I need to do something in the past two days and need to crawl some information from other people’s web pages. Finally, use htmlparser to parse html.
Just look at it from the code:
First of all, you need to note that the import package is: the package below import org.htmlparser
The code copy is as follows:
List<Mp3> mp3List = new ArrayList<Mp3>();
try{
Parser parser = new Parser(htmlStr);//Initialize Parser, here you should pay attention to the import package as org.htmlparser. There are many parameters here. I wrote this place to get the good html text in advance. You can also pass in URl objects
parser.setEncoding("utf-8");//Set the encoding machine
AndFilter filter =
new AndFilter(
new TagNameFilter("div"),
new HasAttributeFilter("id","songListWrapper")
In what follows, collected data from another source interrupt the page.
-- ==== Sys2Proof/Syntax.lean ====
section
/-! DEFINITION. The syntax of the machine: the operand kinds, and one constructor of `Instr` for every row of the spec's table.
The rows with an encoding are the words a thread issues; the other rows are the indivisible steps of engines, islands,
host, management and package, each with the data that says which one it is. -/
namespace Sys2Proof

/-- Element formats (R44), without the reserved codes. -/
inductive Fmt where
  | int8 | int32 | fp32 | fp16 | bf16 | ps2 | ps1 | sd | int16
deriving DecidableEq, Repr

/-- Lane types of the V format (R47). -/
inductive LaneType where
  | i32 | f32 | i16 | f16 | bf16 | i8
deriving DecidableEq, Repr

/-- Access sizes (R82). -/
inductive MSize where
  | b | h | w | d | v
deriving DecidableEq, Repr

/-- Scopes (R82, R227). -/
inductive Scope where
  | core | col | pkg | chain | sys
deriving DecidableEq, Repr

/-- Integer conditions (R115). -/
inductive Cond where
  | eq | ne | lt | ge | ltu | geu
deriving DecidableEq, Repr

/-- Floating-point conditions (R126). -/
inductive FCond where
  | eq | ne | lt | le
deriving DecidableEq, Repr

/-- Ordering of an atomic (R213). -/
inductive AmoOrd where
  | plain | acq (s : Scope) | rel (s : Scope)
deriving DecidableEq, Repr

/-- Width of an atomic of major 0x28 (R213). -/
inductive AmoSize where
  | w | d
deriving DecidableEq, Repr

/-- Operations of VAMO (R218). -/
inductive VamoOp where
  | add | and | or | xor | min | max | minu | maxu | swap | fadd
deriving DecidableEq, Repr

/-- Stationary weight formats (R159). -/
inductive WFmt where
  | ps1 | ps2 | int8 | bf16
deriving DecidableEq, Repr

/-- Activation formats (R159). -/
inductive AFmt where
  | int8 | bf16
deriving DecidableEq, Repr

/-- Token kinds (R255), without the reserved ones. -/
inductive TokKind where
  | value | coord | pair | ref | empty | stop | done | fold | sdv | permit
deriving DecidableEq, Repr

/-- Shuffles (R135). -/
inductive ShufKind where
  | ziplo | ziphi | unzipe | unzipo
deriving DecidableEq, Repr

/-- Reductions (R136). -/
inductive RedOp where
  | sum | max | min
deriving DecidableEq, Repr

/-- What TRESUME does to its target (R186). -/
inductive ResumeAct where
  | retry | skip | kill
deriving DecidableEq, Repr

/-- Target of RGSET and RGGET (R366). -/
inductive RgTarget where
  | entry (i : BitVec 5)
  | island (k : BitVec 4) (i : BitVec 5)
  | ctag (n : BitVec 4)
  | itag (k : BitVec 4)
deriving DecidableEq, Repr

/-- A 72-bit token {kind, aux, payload} (R254). -/
abbrev Tok := BitVec 72

/-- A trap before its record is made: the cause and the parts of the record that the raiser gives (R183). -/
structure TrapInfo where
  cause : Nat
  sub : Nat := 0
  detail : Nat := 0
  w2 : W64 := 0
  gangp : Bool := false
deriving DecidableEq, Repr

/-- What a reply brings to a parked thread: register writes and completion of the instruction, or a trap (R38, R212). -/
inductive Reply where
  | done (sregs : List (Reg × W64)) (vregs : List (VReg × Vec))
  | trap (i : TrapInfo)
  /-- INVOKE is accepted (R276): the island, the invocation, and for each channel register whether it feeds a PORTIN, its edge port and
  the port's depth -/
  | bind (k inv : Nat) (l : List (PReg × Bool × Nat × Nat))
deriving DecidableEq, Repr

/-- An operation on its way to the dealer (R349). -/
inductive DealerOp where
  | push (key demand : W64) (d : Reg)
  | key (key : W64) (d : Reg)
  | del (key : W64) (d : Reg)
  | pop (list : W64) (d : Reg)
deriving DecidableEq, Repr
);// Find the div through filter and the id of the div is songListWrapper
NodeList nodes = parser.parse(filter);//Get nodes through filter
Node node = nodes.elementAt(0);
NodeList nodesChild = node.getChildren();
Node[] nodesArr = nodesChild.toNodeArray();
NodeList nodesChild2 = nodesArr[1].getChildren();
Node[] nodesArr2 = nodesChild2.toNodeArray();
Node nodeul = nodesArr2[1];
Node[] nodesli = nodeul.getChildren().toNodeArray();// parse out nodesli as desired
for(int i=2;i<nodesli.length;i++){
//System.out.println(nodesli[i].toHtml());
Node tempNode = nodesli[i];
TagNode tagNode = new TagNode();//Get attributes through TagNode. Only by converting Node to TagNode can you get the attributes of a certain tag
tagNode.setText(tempNode.toHtml());
String claStr = tagNode.getAttribute("class");//claStr is bb-dotimg clearfix song-item-hook { 'songItem': { 'sid': '113275822', 'sname': 'My requirements are not high ', 'author': 'Huang Bo' } }
claStr = claStr.replaceAll(" ", "");
if(claStr.indexOf("//?")==-1){
Pattern pattern = Pattern.compile("[//s//wa-z//-]+//{'songItem'://{'sid':'([//d]+)','sname' :'([//s//S]*)','author':'([//s//S]*)'//}//}");
Matcher matcher = pattern.matcher(claStr);
if(matcher.find()){
Mp3 mp3 = new Mp3();
mp3.setSid(matcher.group(1));
mp3.setSname(matcher.group(2));
mp3.setAuthor(matcher.group(3));
mp3List.add(mp3);
//for(int j=1;j<=matcher.groupCount();j++){
//System.out.print(" "+j+"--->"+matcher.group(j));
//}
}
}
//System.out.println(matcher.find());
}
}catch(Exception e){
e.printStackTrace();
}
The above is something I analyzed in the project. It is relatively simple to use and easy to get started.
/////claStr is bb-dotimg clearfix song-item-hook { 'songItem': { 'sid': '113275822', 'sname': 'My requirements are not high', 'author': 'Huang Bo
It is the content parsed from the web page.